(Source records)
..........

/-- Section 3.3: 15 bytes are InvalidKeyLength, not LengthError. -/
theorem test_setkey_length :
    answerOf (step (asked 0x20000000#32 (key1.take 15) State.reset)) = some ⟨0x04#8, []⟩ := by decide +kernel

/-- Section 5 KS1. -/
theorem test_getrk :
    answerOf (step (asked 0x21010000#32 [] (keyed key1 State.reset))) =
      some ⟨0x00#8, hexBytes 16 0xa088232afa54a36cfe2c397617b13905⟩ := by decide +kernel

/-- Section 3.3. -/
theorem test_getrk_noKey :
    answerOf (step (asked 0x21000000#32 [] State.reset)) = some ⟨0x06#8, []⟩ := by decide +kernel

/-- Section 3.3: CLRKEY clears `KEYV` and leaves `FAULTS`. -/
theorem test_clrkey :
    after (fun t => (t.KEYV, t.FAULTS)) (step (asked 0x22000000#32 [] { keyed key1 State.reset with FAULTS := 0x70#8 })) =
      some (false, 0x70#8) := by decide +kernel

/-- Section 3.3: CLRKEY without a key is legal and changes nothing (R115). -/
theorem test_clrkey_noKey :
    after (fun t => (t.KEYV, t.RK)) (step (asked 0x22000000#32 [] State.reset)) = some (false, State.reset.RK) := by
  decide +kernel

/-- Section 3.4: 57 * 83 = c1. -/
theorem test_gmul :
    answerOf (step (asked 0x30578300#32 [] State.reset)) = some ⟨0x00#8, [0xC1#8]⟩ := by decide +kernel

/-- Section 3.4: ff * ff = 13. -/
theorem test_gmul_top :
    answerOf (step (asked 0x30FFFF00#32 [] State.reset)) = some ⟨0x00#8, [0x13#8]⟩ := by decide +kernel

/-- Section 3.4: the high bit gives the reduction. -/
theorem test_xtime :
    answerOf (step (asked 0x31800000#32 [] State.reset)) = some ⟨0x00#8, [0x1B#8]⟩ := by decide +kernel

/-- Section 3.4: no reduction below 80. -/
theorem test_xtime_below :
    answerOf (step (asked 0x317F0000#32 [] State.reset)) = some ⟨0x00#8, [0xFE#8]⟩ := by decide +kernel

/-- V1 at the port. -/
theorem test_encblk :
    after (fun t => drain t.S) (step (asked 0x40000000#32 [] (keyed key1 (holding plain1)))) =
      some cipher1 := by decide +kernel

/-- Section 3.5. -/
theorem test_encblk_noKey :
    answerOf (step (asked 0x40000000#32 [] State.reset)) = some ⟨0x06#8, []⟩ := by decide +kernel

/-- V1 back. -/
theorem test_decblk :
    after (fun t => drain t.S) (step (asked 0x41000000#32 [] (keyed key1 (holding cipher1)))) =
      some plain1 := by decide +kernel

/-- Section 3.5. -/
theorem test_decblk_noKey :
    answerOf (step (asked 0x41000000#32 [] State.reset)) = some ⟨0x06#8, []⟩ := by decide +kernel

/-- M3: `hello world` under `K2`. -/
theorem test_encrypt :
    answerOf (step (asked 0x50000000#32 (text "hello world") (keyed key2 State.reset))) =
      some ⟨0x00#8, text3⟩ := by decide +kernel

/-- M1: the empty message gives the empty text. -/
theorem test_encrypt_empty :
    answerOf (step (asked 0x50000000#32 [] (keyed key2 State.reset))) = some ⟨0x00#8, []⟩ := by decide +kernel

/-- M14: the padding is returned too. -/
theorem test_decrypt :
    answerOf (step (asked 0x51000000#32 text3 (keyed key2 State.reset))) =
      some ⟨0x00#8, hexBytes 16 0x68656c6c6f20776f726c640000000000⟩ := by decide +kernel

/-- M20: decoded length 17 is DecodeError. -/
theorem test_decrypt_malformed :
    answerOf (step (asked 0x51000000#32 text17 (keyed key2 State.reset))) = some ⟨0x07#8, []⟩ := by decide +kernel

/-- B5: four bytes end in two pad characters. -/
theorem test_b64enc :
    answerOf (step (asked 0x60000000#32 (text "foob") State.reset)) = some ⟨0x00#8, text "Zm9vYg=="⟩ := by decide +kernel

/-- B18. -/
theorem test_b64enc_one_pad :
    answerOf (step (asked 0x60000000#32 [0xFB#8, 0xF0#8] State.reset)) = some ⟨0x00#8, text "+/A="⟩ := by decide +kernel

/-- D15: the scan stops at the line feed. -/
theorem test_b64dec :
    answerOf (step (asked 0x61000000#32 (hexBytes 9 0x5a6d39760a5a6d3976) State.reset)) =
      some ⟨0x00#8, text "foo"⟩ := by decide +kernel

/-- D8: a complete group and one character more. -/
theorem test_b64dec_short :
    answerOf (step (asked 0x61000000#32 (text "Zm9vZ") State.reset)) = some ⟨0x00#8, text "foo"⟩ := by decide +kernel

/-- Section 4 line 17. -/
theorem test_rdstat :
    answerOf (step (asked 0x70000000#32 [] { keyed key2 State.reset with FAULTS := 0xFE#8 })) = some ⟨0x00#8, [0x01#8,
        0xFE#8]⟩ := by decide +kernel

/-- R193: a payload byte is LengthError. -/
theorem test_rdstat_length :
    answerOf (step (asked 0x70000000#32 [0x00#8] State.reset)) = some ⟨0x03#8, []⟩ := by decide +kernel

..........

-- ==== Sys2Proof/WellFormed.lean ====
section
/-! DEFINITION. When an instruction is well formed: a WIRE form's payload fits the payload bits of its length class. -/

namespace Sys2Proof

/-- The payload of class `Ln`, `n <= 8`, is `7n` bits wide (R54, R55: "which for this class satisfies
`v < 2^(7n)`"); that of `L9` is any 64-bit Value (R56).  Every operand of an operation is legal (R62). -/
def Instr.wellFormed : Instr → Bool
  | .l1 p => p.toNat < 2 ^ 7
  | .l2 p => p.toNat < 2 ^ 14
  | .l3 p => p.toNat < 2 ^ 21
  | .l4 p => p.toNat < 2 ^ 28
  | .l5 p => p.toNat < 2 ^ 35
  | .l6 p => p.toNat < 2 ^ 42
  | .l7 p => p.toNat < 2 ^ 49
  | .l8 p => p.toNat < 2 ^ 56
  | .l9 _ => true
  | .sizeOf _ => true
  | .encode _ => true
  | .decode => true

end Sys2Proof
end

..........

- [PROBLEM DETAILS]: All that is wanted is a faithful reproduction of the line above with "pad characters. -/", the line with "answerOf (step (asked 0x60000000#32 [0xFB#8, 0xF0#8]", and every line in between.

- [OUTPUT OF THE EXERCISE]:
/-- B5: four bytes end in two pad characters. -/
theorem test_b64enc :
    answerOf (step (asked 0x60000000#32 (text "foob") State.reset)) = some ⟨0x00#8, text "Zm9vYg=="⟩ := by decide +kernel

/-- B18. -/
theorem test_b64enc_one_pad :
    answerOf (step (asked 0x60000000#32 [0xFB#8, 0xF0#8] State.reset)) = some ⟨0x00#8, text "+/A="⟩ := by decide +kernel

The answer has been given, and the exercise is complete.